→ TASK DIRECTIONS
In the listing below, find each line that holds the string "length" and copy it.

→ AVAILABLE DATA
-- ==== Sys2Proof/Machine/Step.lean ====
section
/-! DEFINITION. One step of the block: the command at the front of the queue runs on the rest; with nothing waiting, one
TMG cycle of 1.25 ns passes (assumption 1). -/

namespace Sys2Proof.Machine

/-- Take the command at the front of the queue and run it with the queue's rest; on an empty queue one clock cycle
passes. DESIGN CHOICE (log entries 1, 19). -/
def step (s : State) : Host.Outcome State Fault Refusal :=
  match s.pending with
  | [] => .next s.tick
  | c :: rest => exec c { s with pending := rest }

/-- `s` with the command that a word spells in front of its queue; `s` itself where the word spells none.
DESIGN CHOICE (log entry 17). -/
def State.withFetchWord (s : State) (nbits w : Nat) : State :=
  match Sys2Proof.decodeTableWord nbits w with
  | some c => { s with pending := c :: s.pending }
  | none => s

end Sys2Proof.Machine
end

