/-- The message engine at both ends (R508, R509). -/
def Obligations.MailboxMessages : Prop :=
  (∀ (s : State) (h : FabHdr) (m n : Nat) (w : Bytes) (size wr rd coming : Nat), s.hears h.src = true → s.fab.kept = [] → s.struct.exportRec m = some w →
    size = (ringOf w).2 → wr = ofLe (s.mem.read (field w 8 8) 8) % max 1 size → rd = ofLe (s.mem.read (field w 8 8 + 8) 8) % max 1 size →
    coming = ((s.fab.mails.filter fun x => decide (x.window = m)).map fun x => mailRoom x.length).sum →
    s.sameTenant h.src = true → byteAt w 5 = h.part.val → 1 ≤ n → n ≤ 16777216 →
    (wr + size - rd) % max 1 size + coming + mailRoom n < size → exec (.msgReserve h m n) s =
      .next (({ s with fab := { s.fab with mails := s.fab.mails ++ [{ src := h.src, reqId := h.reqId, window := m, length := n
                                                                      at_ := (wr + coming) % max 1 size }] } } : State).answerBare
        0x31 h.src h.reqId h.part 0)) ∧
  (∀ (s : State) (h : FabHdr) (m n : Nat), s.hears h.src = true → s.fab.kept = [] →
    (s.sameTenant h.src = false ∨ n = 0 ∨ 16777216 < n ∨ ((s.struct.exportRec m).bind fun w =>
      if byteAt w 5 = h.part.val then s.mailPlace w m n else none) = none) →
    exec (.msgReserve h m n) s = .next (s.answerBare 0x18 h.src h.reqId h.part 0)) ∧
  (∀ (s : State) (h : FabHdr) (u : Unans) (f q : Nat) (c : Cmd), s.expects h [0x30] = some u → s.cmdOf u.cmd = some (f, q, c) →
    exec (.msgGrant h) s = .next (({ s with fab := { s.fab with unans := s.fab.unans.map fun x =>
      if x.msg.dest = h.src && x.msg.reqId = h.reqId then { x with msg := { x.msg with typ := 0x33 }, sentAt := s.clk, resends := 0 }
      else x } } : State).startMessage h.src f q c)) ∧
  (∀ (s : State) (h : FabHdr) (o : Nat) (d : Bytes) (p : Bool) (m : MailIn) (w : Bytes), s.hears h.src = true →
    s.fab.mails.find? (fun m => m.src = h.src && m.reqId = h.reqId && !m.whole) = some m → s.struct.exportRec m.window = some w →
    o + d.length ≤ m.length → exec (.msgChunk h o d p) s = .next ((s.pruneKept h).ringWrite w (m.at_ + 64 + o) d p)) ∧
  (∀ (s : State) (h : FabHdr) (m : MailIn) (w : Bytes), s.hears h.src = true → s.unanswered h.src h.reqId = none → m.src = h.src →
    m.reqId = h.reqId → m.whole = false → s.fab.mails = [m] → h.src ≠ s.struct.boardId → s.fab.dir = [] → s.fab.txns = [] → s.struct.exportRec m.window = some w → exec (.msgDone h) s =
      .next (({ (((s.pruneKept h).ringWrite w m.at_ (slice (Config.mailHeader m.src m.length m.reqId s.gtcNs) 0 64) false).memWrite (field w 8 8)
          (leBytes 8 ((m.at_ + mailRoom m.length) % max 1 (ringOf w).2)) false) with
        fab := { (((s.pruneKept h).ringWrite w m.at_ (slice (Config.mailHeader m.src m.length m.reqId s.gtcNs) 0 64) false).memWrite (field w 8 8)
          (leBytes 8 ((m.at_ + mailRoom m.length) % max 1 (ringOf w).2)) false).fab with mails := [] } } : State).answerBare
        0x33 m.src m.reqId (byteAt w 5) 0)) ∧
  (∀ (s : State) (h : FabHdr) (u : Unans) (f q : Nat) (c : Cmd), s.expects h [0x33] = some u →
    (s.answered h.src h.reqId).cmdOf u.cmd = some (f, q, c) → exec (.msgDone h) s =
      .next ((s.answered h.src h.reqId).fix f q c.pos (if c.lost then 0x21 else if c.poisoned then 0x20 else 0x00) 0 (s.msgSource h.src))) ∧
  (∀ (n : Nat), mailRoom n % 64 = 0 ∧ 64 + n ≤ mailRoom n ∧ mailRoom n < 128 + n)

/-- The domain and its ports (R473, R490, R495, R503 to R507, R583 to R585). -/
def Obligations.LinksAndBoards : Prop :=
  (∀ (s : State) (b : Fin 256) (tag : Bytes) (w : List AdvWin), s.hears b = true → ∃ u : State,
    exec (.advertisement b tag w) s = .next u ∧ u.fab.tags = aset s.fab.tags b tag ∧ u.fab.windows =
      (s.fab.windows.filter (fun x => decide (x.board ≠ b.val)) ++
        (if s.sec.tenant.isSome && decide (tag = s.tag) then w.filter (fun x => decide (x.board = b.val)) else [])).take 4096) ∧
  (∀ (s : State) (b : Fin 256) (l : List (Nat × Nat)), s.hears b = true → b.val ≠ s.struct.boardId →
    ∃ u : State, exec (.linkState b l) s = .next u ∧ u.fab.linkState = aset s.fab.linkState b l) ∧
  (∀ (s : State) (p : Fin 8) (b : Fin 256) (q : Fin 8) (tag : Bytes), (s.fab.port p).trained = true → (s.fab.port p).session = true →
    s.struct.lnkEn p = true → s.hears b = true → ∃ u : State, exec (.hello p b q tag) s = .next u ∧
      (u.fab.port p).up = true ∧ (u.fab.port p).peerBoard = b ∧ (u.fab.port p).peerPort = q ∧ (u.fab.port p).peerTag = tag ∧
      (u.fab.port p).refused = decide (tag ≠ s.tag) ∧ u.fab.beats = aset s.fab.beats b s.clk) ∧
  (∀ (s : State) (b : Fin 256), s.hears b = true →
    exec (.lanicyHeartbeat b) s = .next { s with fab := { s.fab with beats := aset s.fab.beats b s.clk } }) ∧
  (∀ (s : State), s.pwr.mainGood = true → s.due s.fab.beatAt (msTicks 1) = true → exec .lanicyHeartbeatSend s =
    .next (({ s with fab := { s.fab with beatAt := s.clk } } : State).emitAll
      (s.reachable.map fun b => .mgmt b (Config.eventCode "HEARTBEAT") []))) ∧
  (∀ (s : State) (b : Fin 256), s.hears b = true → s.awaited b = true → s.pwr.mainGood = true →
    s.due (agetD s.fab.beats b s.pwr.mainGoodAt) (msTicks 5) = true → ∃ u : State, exec (.boardLost b) s = .next u ∧
      u.fab.lost.contains b.val = true ∧ (∀ x ∈ u.fab.windows, x.board ≠ b.val) ∧ (∀ x ∈ u.fab.unans, x.msg.dest ≠ b.val) ∧
      (∀ x ∈ u.fab.waitReq, x.1.dest ≠ b.val)) ∧
  (∀ (s : State) (p : Fin 8) (ok : Bool) (d k : Bytes), s.pwr.mainGood = true → s.struct.lnkEn p = true → (s.fab.port p).session = false →
    s.pwr.perst = false → s.pwr.brdRst = false → ∃ u : State, exec (.linkUp p ok ⟨d, k⟩) s = .next u ∧ (u.fab.port p).secret = k ∧ (u.fab.port p).trained = true ∧
      (u.fab.port p).session = (ok && decide (d = s.sec.operatorKey.getD [])) ∧ (u.fab.port p).keyGen = 0 ∧
      (u.fab.port p).rxNext = 0 ∧ (u.fab.port p).txNext = 0 ∧ (u.fab.port p).sealed = s.struct.lnkSealed p) ∧
  (∀ (s : State) (p : Fin 8) (cause : Nat), (s.fab.port p).trained = true → (cause = 0 ∨ (cause = 1 ∧ ((s.fab.port p).replayBuf.any fun f => decide (8 ≤ f.replays)) = true) ∨
    (cause = 2 ∧ 16 ≤ ((s.fab.port p).tagAt.filter fun t => decide (s.clk < t + secTicks 1)).length)) → ∃ u : State,
    exec (.portDown p cause) s = .next u ∧ (u.fab.port p).up = false ∧ (u.fab.port p).trained = false ∧ (u.fab.port p).session = false ∧
      (u.fab.port p).retrain = satN 0xFFFFFFFF ((s.fab.port p).retrain + 1))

→ SOLVED PROBLEM
    coming = ((s.fab.mails.filter fun x => decide (x.window = m)).map fun x => mailRoom x.length).sum →
      .next (({ s with fab := { s.fab with mails := s.fab.mails ++ [{ src := h.src, reqId := h.reqId, window := m, length := n
    o + d.length ≤ m.length → exec (.msgChunk h o d p) s = .next ((s.pruneKept h).ringWrite w (m.at_ + 64 + o) d p)) ∧
      .next (({ (((s.pruneKept h).ringWrite w m.at_ (slice (Config.mailHeader m.src m.length m.reqId s.gtcNs) 0 64) false).memWrite (field w 8 8)
          (leBytes 8 ((m.at_ + mailRoom m.length) % max 1 (ringOf w).2)) false) with
        fab := { (((s.pruneKept h).ringWrite w m.at_ (slice (Config.mailHeader m.src m.length m.reqId s.gtcNs) 0 64) false).memWrite (field w 8 8)
          (leBytes 8 ((m.at_ + mailRoom m.length) % max 1 (ringOf w).2)) false).fab with mails := [] } } : State).answerBare
    (cause = 2 ∧ 16 ≤ ((s.fab.port p).tagAt.filter fun t => decide (s.clk < t + secTicks 1)).length)) → ∃ u : State,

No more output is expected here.